The second component of the MSHilbNet is the use of multiple classifiers. Figure 14 shows the softmax output of the intermediate and final classifier for two models with depth \(d=3\) (Fig. 14a) and \(d=5\) (Fig. 14b) for the first 12 gestures of the Ninapro dataset (basic finger movements). We can see that classifiers at the last layer are in general more accurate (i.e., high confidence for the correct label), while earlier classifiers tend to misclassify. To further evaluate whether a multi-classifier approach is helpful, we substituted the final average classifier with weighted classifier with learnable weights. In particular, the weights are learned during training through an attention mechanism. The classification results on the validation set (Fig. 1 path (1)) are shown in Table 15. Clearly, there is a great improvement from using the ‘weighted average’ since the classification accuracy is improved by 11% and 7% for \(d=3\) and \(d=5\), respectively, compared to the case of the ‘average’ classifier. However, the performance is not significantly better than a single classifier (\(p < 0.05\)).

Future work

In the proposed methodology, the Hilbert curve provides a better locality preserving representation in only a single dimension, i.e., either the time (HilbTime) or the electrodes (HilbElect) dimension. It would be in our interests to investigate the application of higher-dimensional curves that combine both dimensions for the generation of the sEMG image. Particularly, this would be beneficial to the case of electrode grids, where the input of the corresponding baseline approach is already a multi-channel image. Another drawback of the current approach might be the requirement for squared images with dimensions equal to powers of two, which limits the duration of the sequence to multiples of four. Though smaller sequences can be zero-padded or interpolated to match the required sequence length, experimentation is needed to evaluate the effect of these modifications.
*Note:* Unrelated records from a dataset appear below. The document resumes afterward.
-- ==== Sys2Proof/Machine/Ops.lean ====
section
/-! DEFINITION. The named operations over memory and registers, the acceptance of a command, and the ONE
operation that ends a command (a completion or a `raise`, R8, R155, R156), shared by every meaning. -/

namespace Sys2Proof.Machine

/-- The answer of a meaning. -/
abbrev Answer := Host.Outcome State Fault Refusal

/-! ### Bytes of a buffer (R30, R35) -/

/-- The byte at address `a`. -/
def Memory.read : Memory → Nat → Byte
  | [], _ => Config.unlisted
  | (k, v) :: rest, a => if k = a then v else Memory.read rest a

/-- The cells that hold `bs` from address `a` on; a byte equal to the unlisted byte needs no cell. -/
def Memory.cellsAt : Nat → List Byte → Memory
  | _, [] => []
  | a, b :: bs => if b = Config.unlisted then cellsAt (a + 1) bs else (a, b) :: cellsAt (a + 1) bs

/-- `m` with the bytes `bs` stored from address `a` on. -/
def Memory.store (m : Memory) (a : Nat) (bs : List Byte) : Memory :=
  m.filter (fun c => c.1 < a) ++ Memory.cellsAt a bs ++ m.filter (fun c => a + bs.length ≤ c.1)

/-- The byte at index `a` of a buffer. -/
def Buffer.read (b : Buffer) (a : Nat) : Byte := Memory.read b.cells a

/-- `B[a .. a+n-1]` in index order (R7). -/
def Buffer.bytes (b : Buffer) (a n : Nat) : List Byte := (List.range n).map (fun i => b.read (a + i))

/-- The buffer with `bs` written from index `a` on; its length is unchanged. -/
def Buffer.write (b : Buffer) (a : Nat) (bs : List Byte) : Buffer := { b with cells := Memory.store b.cells a bs }

/-- A buffer of exactly these bytes (REQ's, R18). -/
def Buffer.ofBytes (bs : List Byte) : Buffer := { size := bs.length, cells := Memory.cellsAt 0 bs }

/-! ### The block's accesses: IN is read, OUT and FB are written (R30, R35)

Each is `MemRead` or `MemWrite` of R8 with R8's bound `a + n <= |S|`.  Within a launch that R36 allows the bound
always holds (Laws), so the fault is never raised. -/

/-- `MemRead(IN, a, n)` (R8). -/
def readIn (a n : Nat) (s : State) (k : List Byte → Answer) : Answer :=
  if a + n ≤ s.inBuf.size then k (s.inBuf.bytes a n) else .fault (.outsideBuffer .input)

/-- `MemWrite(OUT, a, |bs|, bs)` (R8). -/
def writeOut (a : Nat) (bs : List Byte) (s : State) (k : State → Answer) : Answer :=
  if a + bs.length ≤ s.outBuf.size then k { s with outBuf := s.outBuf.write a bs }
  else .fault (.outsideBuffer .output)

/-- `MemWrite(FB, a, |bs|, bs)` (R8). -/
def writeFb (a : Nat) (bs : List Byte) (s : State) (k : State → Answer) : Answer :=
  if a + bs.length ≤ s.fb.size then k { s with fb := s.fb.write a bs }
  else .fault (.outsideBuffer .fragment)

/-! ### Free values: what a register holds where the spec says "any value" (R13, R16, R23; log 11, 12, 24) -/

open Config in
/-- Result registers that all hold any value, but for `done` (R13 "defined after: always"). -/
def Res.free (done : BitVec 1) (k : Nat) : Res :=
  { done := done
    status := freeBits 3 .resStatus k
    value := freeBits 16 .resValue k
    hdr := Vector.ofFn (fun i : Fin 20 => freeBits 8 (.resHdr i) k)
    valid := freeBits 1 .resValid k
    hasOptions := freeBits 1 .resHasOptions k
    csumOk := freeBits 1 .resCsumOk k
    vVersion := freeBits 4 .resVVersion k
    vIhl := freeBits 4 .resVIhl k
    vTos := freeBits 8 .resVTos k
    vTotalLen := freeBits 16 .resVTotalLen k
    vId := freeBits 16 .resVId k
    vRf := freeBits 1 .resVRf k
    vDf := freeBits 1 .resVDf k
    vMf := freeBits 1 .resVMf k
    vFragOff := freeBits 13 .resVFragOff k
    vTtl := freeBits 8 .resVTtl k
    vProto := freeBits 8 .resVProto k
    vCsum := freeBits 16 .resVCsum k
    vSrc := freeBits 32 .resVSrc k
    vDst := freeBits 32 .resVDst k }

open Config in
/-- Operand registers that hold any value (R23). -/
def Cmd.free (k : Nat) : Cmd :=
  { op := freeBits 3 .cmdOp k, df := freeBits 1 .cmdDf k, ttl := freeBits 8 .cmdTtl k
    proto := freeBits 8 .cmdProto k, id := freeBits 16 .cmdId k, len := freeBits 16 .cmdLen k
    aux := freeBits 16 .cmdAux k, src := freeBits 32 .cmdSrc k, dst := freeBits 32 .cmdDst k }

open Config in
/-- Transient registers that hold any value (R16); `acc` any value of its `w` bits. -/
def Work.free (w : Nat) (k : Nat) : Work :=
  { acc := (freeBits w .workAcc k).toNat, cap := freeBits 16 .workCap k, off := freeBits 16 .workOff k
    n := freeBits 16 .workN k, mf := freeBits 1 .workMf k, cnt := freeBits 16 .workCnt k
    fbLen := freeBits 16 .workFbLen k }

/-- What any agent reads at `FB[a]` (R21): the byte, for the SINK during a sink call and within
`FB[0 .. fb_len-1]`; any value otherwise (log 10). -/
def State.readFb (s : State) (a : Nat) : Byte :=
  if s.phase = .sinkWait ∧ a < s.work.fbLen.toNat then s.fb.read a
  else Config.freeBits 8 (.fbByte a) s.draws

/-- The pending sink call: the bytes `FB[0 .. fb_len-1]` handed to the SINK, if it is being called (R11, R17, R131). -/
def State.sinkCall (s : State) : Option (List Byte) :=
  match s.phase with
  | .sinkWait => some (s.fb.bytes 0 s.work.fbLen.toNat)
  | .idle => none
  | .run => none

/-! ### Status codes (R70) -/

abbrev stOk : BitVec 3 := 0
abbrev stBufferTooSmall : BitVec 3 := 1
abbrev stStructurallyInvalidHeader : BitVec 3 := 2
abbrev stMtuTooSmall : BitVec 3 := 3
abbrev stSinkAborted : BitVec 3 := 4
abbrev stLengthRange : BitVec 3 := 5
abbrev stIllegalCommand : BitVec 3 := 6

/-! ### Acceptance and completion (R17) -/

/-- Acceptance of a command (R12, R17): the operand registers are loaded together, `RES.done <- 0`, the phase
becomes RUN.  The old result is held only "until the next command is accepted" (R13), so every other field of RES
holds any value from here on (log 11). -/
def accept (c : Cmd) (s : State) : State :=
  { s with cmd := c, res := Res.free 0 s.draws, phase := .run, draws := s.draws + 1 }

/-- The result record in which the completing command defines its own fields: `done = 1`, the status, and any
value in every other field (R13, R71). -/
def resultBase (status : BitVec 3) (s : State) : Res := { Res.free 1 s.draws with status := status }

/-- Completion of a command with result record `r` (R17, R155): RES is written, the phase becomes IDLE, the
transient registers hold any value (R16; log 12). A `raise` is this same operation with an error's status. -/
def deliver (r : Res) (s : State) : State :=
  { s with res := r, phase := .idle, work := Work.free s.params.accW s.draws, draws := s.draws + 1 }

/-- A completion that defines `RES.status` and `RES.value` (CSUM, ASSEMBLE, FRAG: R71). -/
def deliverValue (status : BitVec 3) (v : Half) (s : State) : State :=
  deliver { resultBase status s with value := v } s

/-- A completion that defines `RES.status` only (`IllegalCommand`: R71, R152). -/
def deliverStatus (status : BitVec 3) (s : State) : State := deliver (resultBase status s) s

/-- An illegal descriptor is accepted and completes at once with `IllegalCommand`: no buffer is touched, no sink
is called (R61, R152).  The operand registers take the descriptor's fields as at any acceptance (log 14). -/
def illegalCommand (c : Cmd) (s : State) : State := deliverStatus stIllegalCommand (accept c s)

/-- The launch precondition `|IN| >= CMD.len` (R36): without it the command has no meaning and is refused. -/
def needIn (s : State) (k : Answer) : Answer :=
  if s.inBuf.size < s.cmd.len.toNat then .refused .inTooShort else k

/-- The launch precondition `|OUT| >= CMD.aux` (R36). -/
def needOut (s : State) (k : Answer) : Answer :=
  if s.outBuf.size < s.cmd.aux.toNat then .refused .outTooShort else k

/-! ### REQ's steps on its buffers (R18, R42), and reset (R170, R171) -/

/-- REQ provides an input buffer. -/
def reqFillIn (bs : List Byte) (s : State) : State := { s with inBuf := Buffer.ofBytes bs }

/-- REQ provides a destination buffer. -/
def reqProvideOut (bs : List Byte) (s : State) : State := { s with outBuf := Buffer.ofBytes bs }

/-- Reset of the block (R23, R170, R171): idle, `RES.done = 0`, every other register any value, buffers left alone.
A pending sink call is cancelled and its answer, if one arrives, is ignored (log 18). -/
def blockReset (s : State) : State :=
  { s with
    cmd := Cmd.free s.draws
    res := Res.free 0 s.draws
    phase := .idle
    work := Work.free s.params.accW s.draws
    sink := if s.phase = .sinkWait then s.sink.tail else s.sink
    resetIn := false
    draws := s.draws + 1 }

end Sys2Proof.Machine
end

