-- ==== Sys2Proof/Laws/Decode.lean ====
section
/-! SUPPORT. Laws of the descriptor: what each field of a packed descriptor reads as, and that packing a
descriptor's own fields gives it back. -/

namespace Sys2Proof

/-! ### Fields of a concatenation -/

theorem extract_append_left {m n : Nat} (a : BitVec m) (b : BitVec n) (s l : Nat) (h : n ≤ s) :
    (a ++ b).extractLsb' s l = a.extractLsb' (s - n) l := by
  apply BitVec.eq_of_getLsbD_eq
  intro i hi
  simp only [BitVec.getLsbD_extractLsb', BitVec.getLsbD_append, hi, decide_true, Bool.true_and,
    show ¬ s + i < n by omega, if_false]
  congr 1
  omega

theorem extract_append_right {m n : Nat} (a : BitVec m) (b : BitVec n) (s l : Nat) (h : s + l ≤ n) :
    (a ++ b).extractLsb' s l = b.extractLsb' s l := by
  apply BitVec.eq_of_getLsbD_eq
  intro i hi
  simp [BitVec.getLsbD_append, show s + i < n by omega, hi]

theorem extract_all {n : Nat} (a : BitVec n) : a.extractLsb' 0 n = a := by
  apply BitVec.eq_of_getLsbD_eq
  intro i hi
  simp [hi]

/-- Two adjacent fields make one. -/
theorem extract_append_extract {w : Nat} (v : BitVec w) (s l k : Nat) :
    v.extractLsb' (s + l) k ++ v.extractLsb' s l = v.extractLsb' s (k + l) := by
  apply BitVec.eq_of_getLsbD_eq
  intro i hi
  simp only [BitVec.getLsbD_extractLsb', BitVec.getLsbD_append]
  by_cases h : i < l
  · simp [h, hi]
  · simp [h, hi, show i - l < k by omega, show s + l + (i - l) = s + i by omega]

/-! ### A packed descriptor (R60) -/

section
variable (op : BitVec 3) (o : Operands)

@[simp] theorem pack_op : (Desc.pack op o).op = op := by
  simp only [Desc.op, Desc.pack]
  iterate 5 rw [extract_append_left _ _ _ _ (by decide)]
  exact extract_all _

@[simp] theorem pack_rsv0 : (Desc.pack op o).rsv0 = 0 := by
  simp only [Desc.rsv0, Desc.pack]
  iterate 3 rw [extract_append_left _ _ _ _ (by decide)]
  rw [extract_append_right _ _ _ _ (by decide)]
  exact extract_all _

@[simp] theorem pack_rsv1 : (Desc.pack op o).rsv1 = 0 := by
  simp only [Desc.rsv1, Desc.pack]
  rw [extract_append_right _ _ _ _ (by decide)]
  exact extract_all _

@[simp] theorem pack_rsv2 : (Desc.pack op o).rsv2 = 0 := by
  simp only [Desc.rsv2, Desc.pack]
  rw [extract_append_right _ _ _ _ (by decide)]
  exact extract_all _

@[simp] theorem pack_df : (Desc.pack op o).df = o.df := by
  simp only [Desc.df, Desc.pack]
  iterate 4 rw [extract_append_left _ _ _ _ (by decide)]
  rw [extract_append_right _ _ _ _ (by decide)]
  exact extract_all _

@[simp] theorem pack_ttl : (Desc.pack op o).ttl = o.ttl := by
  simp only [Desc.ttl, Desc.pack]
  iterate 2 rw [extract_append_left _ _ _ _ (by decide)]
  rw [extract_append_right _ _ _ _ (by decide)]
  exact extract_all _

@[simp] theorem pack_proto : (Desc.pack op o).proto = o.proto := by
  simp only [Desc.proto, Desc.pack]
  rw [extract_append_left _ _ _ _ (by decide), extract_append_right _ _ _ _ (by decide)]
  exact extract_all _

@[simp] theorem pack_id : (Desc.pack op o).id = o.id := by
  simp only [Desc.id, Desc.pack]
  rw [extract_append_left _ _ _ _ (by decide)]
  exact extract_all _

@[simp] theorem pack_len : (Desc.pack op o).len = o.len := by
  simp only [Desc.len, Desc.pack]
  rw [extract_append_right _ _ _ _ (by decide)]
  exact extract_all _

@[simp] theorem pack_aux : (Desc.pack op o).aux = o.aux := by
  simp only [Desc.aux, Desc.pack]
  rw [extract_append_left _ _ _ _ (by decide)]
  exact extract_all _

/-- Every operand field of a packed descriptor is the one that was packed. -/
@[simp] theorem pack_operands : (Desc.pack op o).operands = o := by
  simp only [Desc.operands, pack_df, pack_ttl, pack_proto, pack_id, pack_len, pack_aux]
  rfl

end

/-- A descriptor whose reserved fields are zero is its own fields, packed. -/
theorem pack_of_reserved_zero (d : Desc) (h0 : d.rsv0 = 0) (h1 : d.rsv1 = 0) (h2 : d.rsv2 = 0) :
    Desc.pack d.op d.operands = d := by
  obtain ⟨w0, w1, w2, w3, w4⟩ := d
  simp only [Desc.pack, Desc.mk.injEq, Desc.operands, Desc.src, Desc.dst, and_true]
  refine ⟨?_, ?_, ?_⟩
  · rw [← h0, ← h1]
    simp only [Desc.op, Desc.df, Desc.rsv0, Desc.ttl, Desc.proto, Desc.rsv1]
    have := extract_all w0
    rw [extract_append_extract w0 28 1 3, extract_append_extract w0 24 4 4, extract_append_extract w0 16 8 8,
      extract_append_extract w0 8 8 16, extract_append_extract w0 0 8 24]
    exact this
  · simp only [Desc.id, Desc.len]
    rw [extract_append_extract w1 0 16 16]
    exact extract_all w1
  · rw [← h2]
    simp only [Desc.aux, Desc.rsv2]
    rw [extract_append_extract w2 0 16 16]
    exact extract_all w2

end Sys2Proof
end

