-- ==== Sys2Proof/Laws/PerInstr.lean ====
section
/-! SUPPORT. The per-instruction family `EncodesLegal`: the descriptor of a command is legal (R61, R63), and its `op`
and operand bits stand where R60 puts them. -/

namespace Sys2Proof.Laws.EncodesLegal

/-- The descriptor of `i` is well-formed and carries `i`'s code and operand fields. -/
def Statement (i : Instr) : Prop :=
  (encode i).WellFormed ∧ (encode i).op = i.op ∧ (encode i).operands = i.operands

/-- The three reserved fields of any packed descriptor are zero. -/
theorem pack_wellFormed (op : BitVec 3) (o : Operands) (h : 1 ≤ op.toNat ∧ op.toNat ≤ 5) :
    (Desc.pack op o).WellFormed := by
  refine ⟨pack_rsv0 op o, pack_rsv1 op o, pack_rsv2 op o, ?_⟩
  have h' : (Desc.pack op o).w0.extractLsb' 29 3 = op := pack_op op o
  rw [Desc.opAssigned, h']
  exact h

theorem csum (o : Operands) : Statement (.csum o) :=
  ⟨pack_wellFormed 1 o (by decide), pack_op 1 o, pack_operands 1 o⟩

theorem build (o : Operands) : Statement (.build o) :=
  ⟨pack_wellFormed 2 o (by decide), pack_op 2 o, pack_operands 2 o⟩

theorem assemble (o : Operands) : Statement (.assemble o) :=
  ⟨pack_wellFormed 3 o (by decide), pack_op 3 o, pack_operands 3 o⟩

theorem parse (o : Operands) : Statement (.parse o) :=
  ⟨pack_wellFormed 4 o (by decide), pack_op 4 o, pack_operands 4 o⟩

theorem frag (o : Operands) : Statement (.frag o) :=
  ⟨pack_wellFormed 5 o (by decide), pack_op 5 o, pack_operands 5 o⟩

end Sys2Proof.Laws.EncodesLegal
end

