-- ==== Sys2Proof/Laws/Sum.lean ====
section
/-! SUPPORT. Laws of the checksum's two loops: the word additions are exact while they fit the accumulator, and the
fold keeps the residue modulo 65535 and ends below 65536. -/

namespace Sys2Proof.Machine

/-! ### The exact word sum -/

@[simp] theorem wordTotal_nil : wordTotal [] = 0 := rfl

@[simp] theorem wordTotal_singleton (b : Byte) : wordTotal [b] = b.toNat * 256 := by
  simp [wordTotal, List.range_succ]

theorem wordTotal_cons_cons (a b : Byte) (r : List Byte) :
    wordTotal (a :: b :: r) = a.toNat * 256 + b.toNat + wordTotal r := by
  unfold wordTotal
  rw [List.length_cons, List.length_cons, show r.length + 1 + 1 = 2 + r.length by omega, List.range_add,
    List.map_append, List.sum_append, List.map_map]
  congr 1
  · simp [List.range_succ]
  · congr 1
    apply List.map_congr_left
    intro i _
    simp only [Function.comp_apply]
    rw [show 2 + i = i + 1 + 1 by omega]
    simp [show (i + 1 + 1) % 2 = i % 2 by omega]

/-- A word adds at most `0xFFFF`. -/
theorem wordTotal_le (b : List Byte) : wordTotal b ≤ 65535 * ((b.length + 1) / 2) := by
  induction b using List.twoStepInduction with
  | nil => simp
  | singleton x => have := x.isLt; simp; omega
  | cons_cons x y r ih =>
    have := x.isLt
    have := y.isLt
    rw [wordTotal_cons_cons]
    simp only [List.length_cons]
    omega

/-- The additions are exact while the total fits the accumulator (R85). -/
theorem sumWords_eq (w : Nat) (b : List Byte) (acc : Nat) (h : acc + wordTotal b < 2 ^ w) :
    sumWords w acc b = acc + wordTotal b := by
  induction b using List.twoStepInduction generalizing acc with
  | nil => simp [sumWords]
  | singleton x =>
    rw [wordTotal_singleton] at h ⊢
    have hm : (acc + x.toNat * 256) % 2 ^ w = acc + x.toNat * 256 := Nat.mod_eq_of_lt h
    rw [sumWords, hm]
  | cons_cons x y r ih _ =>
    rw [wordTotal_cons_cons] at h ⊢
    have hle : acc + (x.toNat * 256 + y.toNat) + wordTotal r < 2 ^ w := by
      rwa [Nat.add_assoc]
    have hm : (acc + (x.toNat * 256 + y.toNat)) % 2 ^ w = acc + (x.toNat * 256 + y.toNat) :=
      Nat.mod_eq_of_lt (Nat.lt_of_le_of_lt (Nat.le_add_right _ _) hle)
    rw [sumWords, hm, ih _ hle, Nat.add_assoc]

/-- The accumulator never exceeds its width. -/
theorem sumWords_lt (w : Nat) (b : List Byte) (acc : Nat) (h : acc < 2 ^ w) : sumWords w acc b < 2 ^ w := by
  induction b using List.twoStepInduction generalizing acc with
  | nil => exact h
  | singleton x => exact Nat.mod_lt _ (Nat.two_pow_pos w)
  | cons_cons x y r ih _ => exact ih _ (Nat.mod_lt _ (Nat.two_pow_pos w))

/-! ### The fold -/

theorem foldCarries_of_lt (k acc : Nat) (h : acc < 65536) : foldCarries k acc = acc := by
  cases k with
  | zero => rfl
  | succ k => simp [foldCarries, show acc / 65536 = 0 by omega]

theorem foldCarries_succ_of_le (k acc : Nat) (h : 65536 ≤ acc) :
    foldCarries (k + 1) acc = foldCarries k (acc % 65536 + acc / 65536) := by
  rw [foldCarries, if_neg (by omega)]

/-- The fold keeps the residue modulo 65535. -/
theorem foldCarries_mod (k acc : Nat) : foldCarries k acc % 65535 = acc % 65535 := by
  induction k generalizing acc with
  | zero => rfl
  | succ k ih =>
    rw [foldCarries]
    split
    · rfl
    · rw [ih]; omega

/-- The fold of a positive accumulator is positive. -/
theorem foldCarries_pos (k acc : Nat) (h : 0 < acc) : 0 < foldCarries k acc := by
  induction k generalizing acc with
  | zero => exact h
  | succ k ih =>
    rw [foldCarries]
    split
    · exact h
    · exact ih _ (by omega)

/-- The fold ends within the accumulator's width: as many rounds as it has bits are enough. -/
theorem foldCarries_lt (k acc : Nat) (hk : 16 ≤ k) (h : acc < 2 ^ k) : foldCarries k acc < 65536 := by
  induction k generalizing acc with
  | zero => omega
  | succ k ih =>
    by_cases hs : acc < 65536
    · rwa [foldCarries_of_lt _ _ hs]
    · rw [foldCarries_succ_of_le _ _ (by omega)]
      have hp : 2 ^ (k + 1) = 2 * 2 ^ k := by rw [pow_succ]; omega
      rcases Nat.lt_or_ge 16 k with hlt | hge
      · have hkk : 2 ^ 17 ≤ 2 ^ k := Nat.pow_le_pow_right (by omega) (by omega)
        exact ih _ (by omega) (by omega)
      · have hkk : k ≤ 16 := hge
        rcases Nat.lt_or_ge k 16 with hl | hg
        · have : k = 15 := by omega
          subst this
          omega
        · have : k = 16 := by omega
          subst this
          have h1 : acc / 65536 = 1 := by omega
          rw [h1]
          by_cases h2 : acc % 65536 + 1 < 65536
          · rwa [foldCarries_of_lt _ _ h2]
          · rw [foldCarries_succ_of_le _ _ (by omega), foldCarries_of_lt] <;> omega

/-- The accumulator when `Sum16` returns is a 16-bit value: the loop really ended (R80). -/
theorem sum16Acc_lt (p : Config.Params) (b : List Byte) : sum16Acc p.accW b < 65536 := by
  have hw : 16 ≤ p.accW := by unfold Config.Params.accW; omega
  exact foldCarries_lt _ _ hw (sumWords_lt _ _ _ (Nat.two_pow_pos _))

/-- So nothing is lost in the 16-bit result. -/
theorem sum16_toNat (p : Config.Params) (b : List Byte) : (sum16 p.accW b).toNat = sum16Acc p.accW b := by
  have := sum16Acc_lt p b
  simp only [sum16, BitVec.toNat_ofNat]
  omega

theorem csum16_toNat (w : Nat) (b : List Byte) : (csum16 w b).toNat = 65535 - (sum16 w b).toNat := by
  simp [csum16, BitVec.toNat_not]

/-! ### The sum as arithmetic (R84) -/

/-- The total of at most 65535 bytes. -/
theorem wordTotal_lt (b : List Byte) (h : b.length ≤ 65535) : wordTotal b < 2 ^ 31 := by
  have := wordTotal_le b
  have : (b.length + 1) / 2 ≤ 32768 := by omega
  omega

/-- A total that fits 31 bits is summed exactly in any accumulator R6 allows. -/
theorem sumWords_zero_eq (p : Config.Params) (b : List Byte) (h : wordTotal b < 2 ^ 31) :
    sumWords p.accW 0 b = wordTotal b := by
  have hw : 2 ^ 31 < 2 ^ p.accW := Nat.pow_lt_pow_right (by omega) (by unfold Config.Params.accW; omega)
  rw [sumWords_eq _ _ _ (by rw [Nat.zero_add]; exact lt_trans h hw), Nat.zero_add]

/-- The total after one byte is replaced. -/
theorem wordTotal_set (b : List Byte) (i : Nat) (v : Byte) (h : i < b.length) :
    wordTotal (b.set i v) + (b.getD i 0).toNat * (if i % 2 = 0 then 256 else 1)
      = wordTotal b + v.toNat * (if i % 2 = 0 then 256 else 1) := by
  induction b using List.twoStepInduction generalizing i with
  | nil => simp at h
  | singleton x =>
    have : i = 0 := by simpa using h
    subst this
    simp
    omega
  | cons_cons x y r ih _ =>
    match i with
    | 0 => simp [wordTotal_cons_cons]; omega
    | 1 => simp [wordTotal_cons_cons]; omega
    | i + 2 =>
      simp only [List.length_cons] at h
      have := ih i (by omega)
      simp only [List.set_cons_succ, wordTotal_cons_cons, List.getD_cons_succ, show (i + 2) % 2 = i % 2 by omega]
      omega

/-- The total of two pieces, the first of even length. -/
theorem wordTotal_append (a b : List Byte) (h : a.length % 2 = 0) :
    wordTotal (a ++ b) = wordTotal a + wordTotal b := by
  induction a using List.twoStepInduction with
  | nil => simp
  | singleton x => simp at h
  | cons_cons x y r ih _ =>
    simp only [List.length_cons] at h
    rw [List.cons_append, List.cons_append, wordTotal_cons_cons, wordTotal_cons_cons, ih (by omega)]
    omega

end Sys2Proof.Machine
end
Future work will also investigate the generalization of the proposed Hilbert curve mapping to datasets with different configuration of sensors and set of gestures.

Conclusions

This paper investigated the generation of image representations of sEMG using the Hilbert fractal curve. The proposed methodology offers an alternative for the classification of sEMG patterns using image processing methods, while using the Hilbert curve offers the advantage of locality preservation. Two methods (HilbTime and HilbElect) were evaluated and showed superior performance across various networks compared to the window segmentation method (baseline). However, the benefit was smaller for models with many parameters. Then, we presented a model (MSHilbNet) with few trainable parameters that utilizes multiple scales of the initial Hilbert curve representation. The evaluation of this multi-scale topology suggested that in every case it performed better than regular topologies based on VGGNet, DenseNet and SqueezeNet. Finally, an analysis provided insights into the performance of the MSHilbNet architecture.